The facility is also small, about 3,000 times less powerful than the Shearon Harris nuclear plant in western Wake County.

Hawari said the school’s reactor is designed to prevent disasters like those affecting the Fukushima Dai-ichi nuclear power plant in Japan, where radiation leaks and the failure of safety systems followed a deadly tsunami and earthquake. 

Waters levels dropped precipitously on Monday inside the Japanese reactor, twice leaving the uranium fuel rods completely exposed and raising the threat of a meltdown.

Hawari said N.C. State's reactor is not designed to meltdown if water level drops in the core. 

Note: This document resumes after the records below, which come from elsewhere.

/-- DEVICE_DOWN marks the peer down and halts the device: at once where it is loaded or paused, once its clusters have
reached a step boundary where cycles run, and not at all in IDLE, LOADING and HALTED. A HALT sequence on a FORERUNNER
port is reported up both trees, or a root acts on it at once (R133, R224, R225, R228, R240). LOAD begins a map load,
here with no domain that has to wake, and its end fills the shadow bank, or, on an error response, records it and leaves
no shadow ready; SWAP_NOW exchanges the banks, and MAP_SWAP_ECN_HI arms the swap at E (R210, R211). -/
def Obligations.PeersGoDownAndMapsSwap : Prop :=
  ((∀ (s : State) (h : SetHdr) (ecn dev reason : Nat), h.tree = 0 → h.bad = false →
     h.crc = (Msg.deviceDown ecn dev reason).crc 0 h.gen → (s.link h.port).peerDown = false → s.rc.state ≠ .fatal →
     ∃ t, exec (.deviceDown h ecn dev reason) s = .next t ∧ (t.link h.port).peerDown = true ∧
       t.flag Reg.NET_INT_STAT 0 = true ∧
       (s.rc.state = .loaded ∨ s.rc.state = .paused → s.acted (.systemHalt 0 0) s.net.gen = false →
         t.rc.state = .halted ∧ t.rc.cmd = none ∧ (s.rc.state = .loaded → t.rd64 Reg.HALT_ECN_LO = 0)) ∧
       (s.live = true → s.acted (.systemHalt 0 0) s.net.gen = false →
         t.rc = { s.rc with halting := true }) ∧
       (s.rc.state = .idle ∨ s.rc.state = .loading ∨ s.rc.state = .halted →
         t = { s with csr := t.csr, links := t.links, faults := t.faults, tx := t.tx } ∧
           s.keepsRegs t [Reg.NET_INT_STAT])) ∧
   (∀ (s : State) (p id : Nat), s.linkOpen p 2 = true → s.rc.state ≠ .fatal →
     s.acted (.systemHalt 0 0) s.net.gen = false →
     let i : Instr := .netFrHalt p id (frSeqSum 6 (id % 256) (id / 256))
     (s.notRoot →
       ∃ t, exec i s = .next t ∧
         t = { s with csr := t.csr, faults := t.faults, tx := t.tx, lines := t.lines,
                      net := { s.net with repeats := t.net.repeats } } ∧
         (∀ k, k < 2 → (s.isUp (s.parent k) = true → (s.link (s.parent k)).peerDown = false →
           TxItem.set (s.parent k) (k + 1) 2 s.net.gen (.haltReport s.devId) ∈ t.tx) ∧
           (k, Msg.haltReport s.devId) ∈ t.net.repeats) ∧ s.keepsRegs t []) ∧
     (¬ s.notRoot → ∃ t, exec i s = .next t ∧ (s.live = true → t.rc.halting = true) ∧
       (s.rc.state = .loaded ∨ s.rc.state = .paused → t.rc.state = .halted)))) ∧
  ((∀ (s : State) (init : Initiator), s.net.busy = false → s.net.armed = none → s.net.retiring = none →
     s.rc.variant = false → s.serves init Reg.MAP_CTRL →
     ∃ t, exec (.load init) s = .next t ∧ t.awake ∧ s.keepsRegs t [Reg.MAP_CTRL] ∧
       t = { s with csr := t.csr, net := { s.net with busy := true, shadowReady := false }, power := t.power,
                    bus := { data := 0 } }) ∧
   (∀ (s u v w : State) (a b c : Map W32), s.net.busy = true → s.readMap Reg.MAP_SEND_BASE (s.nClusters * 4096) = (.ok a, u) →
     u.readMap Reg.MAP_RECV_BASE 65536 = (.ok b, v) → v.readMap Reg.MAP_RELAY_BASE 16384 = (.ok c, w) →
     (w.assemblyWords a).length ≤ 16384 →
     ∃ t, exec .mapLoadDone s = .next t ∧ t.flag Reg.NET_INT_STAT 4 = true ∧
       t = { w with csr := t.csr, tx := t.tx, net := { w.net with
         shadow := { send := a, recv := b, relay := c }, busy := false, shadowReady := true } }) ∧
   (∀ (s u : State) (x : Nat), s.net.busy = true → s.readMap Reg.MAP_SEND_BASE (s.nClusters * 4096) = (.error x, u) →
     ∃ t, exec .mapLoadDone s = .next t ∧ t.net.busy = false ∧ t.net.shadowReady = false ∧ t.rc.mapErr = true ∧
       t.flag Reg.MAP_CTRL 25 = true ∧ t.flag Reg.NET_INT_STAT 3 = true ∧ t.net.active = u.net.active) ∧
   (∀ (s : State) (init : Initiator), s.serves init Reg.MAP_CTRL → s.preRun = true → s.net.shadowReady = true →
     ∃ t, exec (.swapNow init) s = .next t ∧ t = { s.atBlock Reg.MAP_CTRL with csr := t.csr, tx := t.tx, net := { s.net with
         active := s.net.shadow, shadow := s.net.active, activeBank := 1 - s.net.activeBank, armed := none
         shadowReady := false } } ∧
       t.flag Reg.NET_INT_STAT 5 = true ∧ s.keepsRegs t [Reg.MAP_CTRL, Reg.NET_INT_STAT]) ∧
   (∀ (s : State) (init : Initiator) (v : Nat), v < 2 ^ 32 → s.net.shadowReady = true → s.net.armed = none →
     s.preRun = true → s.serves init Reg.MAP_SWAP_ECN_HI →
     ∃ t, exec (.mapSwapEcnHi init v) s = .next t ∧
       t = { s.atBlock Reg.MAP_SWAP_ECN_HI with csr := t.csr, net := { s.net with armed := some (s.rd Reg.MAP_SWAP_ECN_LO + 2 ^ 32 * v) } } ∧
       s.keepsRegs t [Reg.MAP_SWAP_ECN_HI]))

It is too soon to tell how Japan’s plant will fare, but Hawari said he expects much will be learned about nuclear energy in the long run.

“It’s lessons learned for everyone around the world, including us in the United States,” he said.

Despite an increased interest in alternative energy sources, Hawari said nuclear power is still an important part of the future.

“We'll learn a lot from what happened in Japan. We'll take it. We'll absorb it, and we'll even get better,” he said.

Last year, N.C. State won a federal grant to upgrade the reactor to 2 megawatts of energy. Hawari said that will allow students to conduct more complex experiments.